If a line in the listing below has the string "renames", copy it out.

[[ Excerpted records, beginning ]]

-- ==== Sys2Proof/Certificates/Slice0/Obligations.lean ====
section
/-! DEFINITION. The statements for the provers. A statement about one cycle's engine is written as "there is an engine `e'` with
`step s = .next { s with eng := e' }`", because the widths of the words are data of the state. -/

open Sys2Proof Sys2Proof.Machine

/-! ### Encoding -/

/-- Decoding the word of an instruction gives the instruction back, every field at every value (30_encoding, sections 3 and 5). -/
def Obligations.DecodeOfEncode : Prop := ∀ i : Instr, decodeRecord (encode i) = some i

/-- A word that decodes is the word of the instruction it decodes to: no bit is dropped (30_encoding, sections 3 and 5). -/
def Obligations.EncodeOfDecode : Prop := ∀ (w : Record) (i : Instr), decodeRecord w = some i → encode i = w

/-- R96: the decoder answers for every word, in the order of the pseudocode: the markers, then the must-be-zero fields, then the
register ranges. -/
def Obligations.DecoderClassifiesEveryWord : Prop :=
  ∀ (nreg : Nat) (w : Record),
    let op : BitVec 3 := w.extractLsb' 29 3
    let ra : BitVec 4 := w.extractLsb' 25 4
    let rb : BitVec 4 := w.extractLsb' 21 4
    let rc : BitVec 4 := w.extractLsb' 17 4
    let z : BitVec 1 := w.extractLsb' 16 1
    let imm : BitVec 16 := w.extractLsb' 0 16
    decode nreg w =
      if op = 7 then .reject .malformedOperand
      else if op = 6 then .reject .registerOutOfRange
      else if op = 0 ∨ op = 1 ∨ op = 2 then
        if z ≠ 0 ∨ imm ≠ 0 then .reject .malformedOperand
        else if nreg ≤ ra.toNat ∨ nreg ≤ rb.toNat ∨ nreg ≤ rc.toNat then .reject .registerOutOfRange
        else if op = 0 then .inst (.add ra rb rc)
        else if op = 1 then .inst (.sub ra rb rc)
        else .inst (.nand ra rb rc)
      else if rc ≠ 0 ∨ z ≠ 0 then .reject .malformedOperand
      else if nreg ≤ ra.toNat ∨ nreg ≤ rb.toNat then .reject .registerOutOfRange
      else if op = 3 then .inst (.load ra rb imm)
      else if op = 4 then .inst (.store ra rb imm)
      else .inst (.beq ra rb imm)

/-- Words written out from the encoding, one for each instruction and marker, decode to the instruction they stand for (30_encoding,
section 5; 95_test_vectors, section 2.1). -/
def Obligations.WrittenOutWordsDecode : Prop :=
  decodeRecord 0x02460000 = some (.add 1 2 3) ∧ decodeRecord 0x28240000 = some (.sub 4 1 2) ∧
  decodeRecord 0x4A860000 = some (.nand 5 4 3) ∧ decodeRecord 0x6200FFFF = some (.load 1 0 0xFFFF) ∧
  decodeRecord 0x82400000 = some (.store 1 2 0) ∧ decodeRecord 0xA000FFF4 = some (.beq 0 0 0xFFF4) ∧
  decodeRecord 0xC0000000 = some (.rangeMarker 0) ∧ decodeRecord 0xE0000000 = some (.malformedMarker 0) ∧
  decodeRecord 0x60020000 = none ∧ decodeRecord 0x00010000 = none

/-- The transcriber writes, for every line that is not blank, a valid instruction's record or one of the two marker records
(30_encoding, section 2). -/
def Obligations.TranscriptionIsDispatchable : Prop :=
  ∀ (nreg : Nat) (line : List Char) (w : Record), nreg ≤ 16 → transcribeLine nreg line = some w →
    w = 0xE0000000 ∨ w = 0xC0000000 ∨ ∃ i, decode nreg w = .inst i

/-- Two tags of slots that exist have different bits (30_encoding, section 4). -/
def Obligations.TagBitsAreUnique : Prop :=
  ∀ (c : Config) (t t' : Tag), t.slot < capOf c t.pool → t'.slot < capOf c t'.pool → t.bits c = t'.bits c → t = t'

/-! ### Dispatch, instruction by instruction -/

/-- ADD at the head, with its registers in range and an idle slot, is popped and placed in the lowest idle slot of the ADD pool with
its two sources resolved, its destination renamed and the countdown at LAT_ADD; nothing else changes. -/
def Obligations.AddDispatchAllocates : Prop :=
  ∀ (s : State) (ra rb rc : RegField) (i : Nat) (rest : List Nat) (k : Nat),
    s.eng.stream = i :: rest → ra.toNat < s.cfg.nreg → rb.toNat < s.cfg.nreg → rc.toNat < s.cfg.nreg →
    s.eng.LowestIdle .add k →
    exec (.add ra rb rc) s = .next { s with eng := { s.eng with
      stream := rest
      seqNext := s.eng.seqNext + 1
      rst := s.eng.rst.set ra.toNat (some { pool := .add, slot := k })
      pools := { s.eng.pools with add := s.eng.pools.add.set k (some
        { op := .add, pidx := i, oj := s.eng.resolve rb, ok := s.eng.resolve rc, dest := some ra.toNat, a := 0, target := 0,
          cl := s.cfg.latAdd, fresh := true, seq := s.eng.seqNext }) } } }

/-- SUB as ADD, in the same pool, with LAT_SUB. -/
def Obligations.SubDispatchAllocates : Prop :=
  ∀ (s : State) (ra rb rc : RegField) (i : Nat) (rest : List Nat) (k : Nat),
    s.eng.stream = i :: rest → ra.toNat < s.cfg.nreg → rb.toNat < s.cfg.nreg → rc.toNat < s.cfg.nreg →
    s.eng.LowestIdle .add k →
    exec (.sub ra rb rc) s = .next { s with eng := { s.eng with
      stream := rest
      seqNext := s.eng.seqNext + 1
      rst := s.eng.rst.set ra.toNat (some { pool := .add, slot := k })
      pools := { s.eng.pools with add := s.eng.pools.add.set k (some
        { op := .sub, pidx := i, oj := s.eng.resolve rb, ok := s.eng.resolve rc, dest := some ra.toNat, a := 0, target := 0,
          cl := s.cfg.latSub, fresh := true, seq := s.eng.seqNext }) } } }

/-- NAND as ADD, in its own pool, with LAT_NAND. -/
def Obligations.NandDispatchAllocates : Prop :=
  ∀ (s : State) (ra rb rc : RegField) (i : Nat) (rest : List Nat) (k : Nat),
    s.eng.stream = i :: rest → ra.toNat < s.cfg.nreg → rb.toNat < s.cfg.nreg → rc.toNat < s.cfg.nreg →
    s.eng.LowestIdle .nand k →
    exec (.nand ra rb rc) s = .next { s with eng := { s.eng with
      stream := rest
      seqNext := s.eng.seqNext + 1
      rst := s.eng.rst.set ra.toNat (some { pool := .nand, slot := k })
      pools := { s.eng.pools with nand := s.eng.pools.nand.set k (some
        { op := .nand, pidx := i, oj := s.eng.resolve rb, ok := s.eng.resolve rc, dest := some ra.toNat, a := 0, target := 0,
          cl := s.cfg.latNand, fresh := true, seq := s.eng.seqNext }) } } }

/-- LOAD resolves its base in the first operand, leaves the second at 0, keeps the signed displacement, and renames its
destination. -/
def Obligations.LoadDispatchAllocates : Prop :=
  ∀ (s : State) (ra rb : RegField) (imm : Imm) (i : Nat) (rest : List Nat) (k : Nat),
    s.eng.stream = i :: rest → ra.toNat < s.cfg.nreg → rb.toNat < s.cfg.nreg → s.eng.LowestIdle .load k →
    exec (.load ra rb imm) s = .next { s with eng := { s.eng with
      stream := rest
      seqNext := s.eng.seqNext + 1
      rst := s.eng.rst.set ra.toNat (some { pool := .load, slot := k })
      pools := { s.eng.pools with load := s.eng.pools.load.set k (some
        { op := .load, pidx := i, oj := s.eng.resolve rb, ok := .val 0, dest := some ra.toNat, a := imm.toInt, target := 0,
          cl := s.cfg.latLoad, fresh := true, seq := s.eng.seqNext }) } } }

/-- STORE resolves its value in the first operand and its base in the second, and renames nothing. -/
def Obligations.StoreDispatchAllocates : Prop :=
  ∀ (s : State) (ra rb : RegField) (imm : Imm) (i : Nat) (rest : List Nat) (k : Nat),
    s.eng.stream = i :: rest → ra.toNat < s.cfg.nreg → rb.toNat < s.cfg.nreg → s.eng.LowestIdle .store k →
    exec (.store ra rb imm) s = .next { s with eng := { s.eng with
      stream := rest
      seqNext := s.eng.seqNext + 1
      pools := { s.eng.pools with store := s.eng.pools.store.set k (some
        { op := .store, pidx := i, oj := s.eng.resolve ra, ok := s.eng.resolve rb, dest := none, a := imm.toInt, target := 0,
          cl := s.cfg.latStore, fresh := true, seq := s.eng.seqNext }) } } }

/-- BEQ resolves its two sources, holds its target, and renames nothing. -/
def Obligations.BeqDispatchAllocates : Prop :=
  ∀ (s : State) (ra rb : RegField) (imm : Imm) (i : Nat) (rest : List Nat) (k : Nat),
    s.eng.stream = i :: rest → ra.toNat < s.cfg.nreg → rb.toNat < s.cfg.nreg → s.eng.LowestIdle .beq k →
    exec (.beq ra rb imm) s = .next { s with eng := { s.eng with
      stream := rest
      seqNext := s.eng.seqNext + 1
      pools := { s.eng.pools with beq := s.eng.pools.beq.set k (some
        { op := .beq, pidx := i, oj := s.eng.resolve ra, ok := s.eng.resolve rb, dest := none, a := 0,
          target := (i : Int) + 1 + Int.fdiv imm.toInt (s.cfg.iw : Int),
          cl := s.cfg.latBeq, fresh := true, seq := s.eng.seqNext }) } } }

/-- A marker at the head is dropped, counted and recorded, whatever its ignored bits hold and however full the pools are. -/
def Obligations.MarkersAreRejected : Prop :=
  ∀ (s : State) (bits : BitVec 29) (i : Nat) (rest : List Nat), s.eng.stream = i :: rest →
    exec (.rangeMarker bits) s = .next { s with eng := { s.eng with
      stream := rest
      dropped := s.eng.dropped + 1
      errflags := { s.eng.errflags with range := true }
      lasterr := some (.registerOutOfRange, i) } } ∧
    exec (.malformedMarker bits) s = .next { s with eng := { s.eng with
      stream := rest
      dropped := s.eng.dropped + 1
      errflags := { s.eng.errflags with malformed := true }
      lasterr := some (.malformedOperand, i) } }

[[ Excerpted records, end ]]

• [Your solution]
/-- LOAD resolves its base in the first operand, leaves the second at 0, keeps the signed displacement, and renames its
/-- STORE resolves its value in the first operand and its base in the second, and renames nothing. -/
/-- BEQ resolves its two sources, holds its target, and renames nothing. -/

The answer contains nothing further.